WACE wants you to treat a satellite as undergoing uniform circular motion with gravity as the only force, then derive the relationships linking radius, speed and period. The orbiting body's own mass cancels, so a feather and a spacecraft at the same altitude orbit identically.

Gravity supplies the centripetal force

For a satellite of mass $m$ orbiting a body of mass $M$ at radius $r$ , the gravitational force is the centripetal force:

\frac{GMm}{r^2}=\frac{mv^2}{r}.

Cancelling $m$ and rearranging gives the orbital speed,

v=\sqrt{\frac{GM}{r}}.

Higher orbits are slower: a satellite further out moves more slowly because the field is weaker.
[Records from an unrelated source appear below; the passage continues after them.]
-- ==== Sys2Proof/Laws/State.lean ====
section
/-! SUPPORT. What each update of the state leaves alone, field by field, and what a keyed list answers after a change. -/

namespace Sys2Proof.Machine

/-! Keyed lists. -/

@[simp] theorem look_put_self {β : Type} (k : Nat) (v : β) (l : List (Nat × β)) : look k (put k v l) = some v := by
  induction l <;> simp only [put]
  · simp [look]
  · repeat' split
    all_goals simp_all [look]
theorem look_put_ne {β : Type} (k j : Nat) (v : β) (l : List (Nat × β)) (hk : k ≠ j) : look j (put k v l) = look j l := by
  induction l <;> simp only [put]
  · simp [look, hk]
  · repeat' split
    all_goals simp_all [look]
theorem look_cut {β : Type} (k j : Nat) (l : List (Nat × β)) : look j (cut k l) = if k = j then none else look j l := by
  unfold cut
  induction l <;> simp only [List.filter]
  · simp [look]
  · split <;> grind [look]
@[simp] theorem look_cut_self {β : Type} (k : Nat) (l : List (Nat × β)) : look k (cut k l) = none := by simp [look_cut]
theorem look_cut_ne {β : Type} (k j : Nat) (l : List (Nat × β)) (hk : k ≠ j) : look j (cut k l) = look j l := by
  simp [look_cut, hk]
@[simp] theorem put_put {β : Type} (k : Nat) (v w : β) (l : List (Nat × β)) : put k v (put k w l) = put k v l := by
  induction l <;> simp only [put]
  · simp
  · repeat' split
    all_goals simp_all [put]

/-! What an update answers for its own key, and for another. -/

@[simp] theorem clusterOf_setCluster (n : Nat) (v : Cluster) (s : State) : clusterOf (setCluster n v s) n = v := by simp [clusterOf, setCluster, lookD]
theorem clusterOf_setCluster_ne (n m : Nat) (v : Cluster) (s : State) (h : n ≠ m) : clusterOf (setCluster n v s) m = clusterOf s m := by
  simp [clusterOf, setCluster, lookD, look_put_ne _ _ _ _ h]
@[simp] theorem coreOf_setCore (n : Nat) (v : CoreState) (s : State) : coreOf (setCore n v s) n = v := by simp [coreOf, setCore, lookD]
theorem coreOf_setCore_ne (n m : Nat) (v : CoreState) (s : State) (h : n ≠ m) : coreOf (setCore n v s) m = coreOf s m := by
  simp [coreOf, setCore, lookD, look_put_ne _ _ _ _ h]
@[simp] theorem slotOf_setSlot (n : Nat) (v : Slot) (s : State) : slotOf (setSlot n v s) n = v := by simp [slotOf, setSlot, lookD]
theorem slotOf_setSlot_ne (n m : Nat) (v : Slot) (s : State) (h : n ≠ m) : slotOf (setSlot n v s) m = slotOf s m := by
  simp [slotOf, setSlot, lookD, look_put_ne _ _ _ _ h]
@[simp] theorem queueOf_setQueue (n : Nat) (v : Queue) (s : State) : queueOf (setQueue n v s) n = v := by simp [queueOf, setQueue, lookD]
theorem queueOf_setQueue_ne (n m : Nat) (v : Queue) (s : State) (h : n ≠ m) : queueOf (setQueue n v s) m = queueOf s m := by
  simp [queueOf, setQueue, lookD, look_put_ne _ _ _ _ h]
@[simp] theorem hartAt_setHart (n : Nat) (v : Hart) (s : State) : hartAt (setHart n v s) n = some v := by
  unfold hartAt setHart
  by_cases h : n = s.cur <;> simp [h]
theorem hartAt_setHart_ne (n m : Nat) (v : Hart) (s : State) (h : n ≠ m) : hartAt (setHart n v s) m = hartAt s m := by
  unfold hartAt setHart
  by_cases h1 : n = s.cur
  · have : m ≠ s.cur := fun e => h (h1.trans e.symm)
    simp [h1, this]
  · by_cases h2 : m = s.cur
    · simp [h1, h2]
    · simp [h1, h2, look_put_ne _ _ _ _ h]
theorem setHart_cur (v : Hart) (s : State) : setHart s.cur v s = { s with h := v } := by simp [setHart]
This is counterintuitive but follows directly from the inverse-square law.

Orbital period and Kepler's third law

Since the satellite covers one circumference $2\pi r$ in one period $T$ , $v=2\pi r/T$ . Substituting into the speed expression and squaring gives

\frac{r^3}{T^2}=\frac{GM}{4\pi^2}.

The right-hand side depends only on the central mass $M$ , so for all satellites of the same body, $r^3/T^2$ is a constant. This is Kepler's third law, and it lets you compare two orbits with a clean ratio: $\dfrac{r_1^3}{T_1^2}=\dfrac{r_2^3}{T_2^2}$ .

Geostationary satellites

A geostationary satellite stays above a fixed point on the equator, so its period equals one sidereal day (about $24$ hours) and it orbits west to east. Putting $T=86400\ \text{s}$ and $M=M_E$ into Kepler's law gives an orbital radius of about $4.2\times10^7\ \text{m}$ , roughly $36000\ \text{km}$ above the surface. These orbits are used for communications and weather satellites because the antenna can point at one spot in the sky.

Low-Earth-orbit satellites, by contrast, sit only a few hundred kilometres up, complete an orbit in roughly ninety minutes, and sweep across the sky, which is why imaging and space-station orbits are low and fast. The choice of orbital radius is therefore a trade-off set entirely by the period required, and Kepler's third law is the tool that links the two for any central body.

Orbital speed and period of a low satellite

A satellite 600 km above Earth's surface

Take $M_E=5.97\times10^{24}\ \text{kg}$ , $R_E=6.37\times10^6\ \text{m}$ , $G=6.67\times10^{-11}$ .

Orbital radius (add the altitude to Earth's radius):

r=6.37\times10^6+6.0\times10^5=6.97\times10^6\ \text{m}.

Orbital speed:

v=\sqrt{\frac{GM}{r}}=\sqrt{\frac{(6.67\times10^{-11})(5.97\times10^{24})}{6.97\times10^6}}=7.56\times10^3\ \text{m s}^{-1}.

Period:

T=\frac{2\pi r}{v}=\frac{2\pi(6.97\times10^6)}{7.56\times10^3}=5.79\times10^3\ \text{s}\approx 97\ \text{minutes}.

Setting up the derivation

In an exam, always begin by equating the gravitational force to $mv^2/r$ and stating that gravity is the centripetal force. Showing this step earns the reasoning marks even if arithmetic slips later. Remember that $r$ is the orbital radius from the planet's centre, not the altitude.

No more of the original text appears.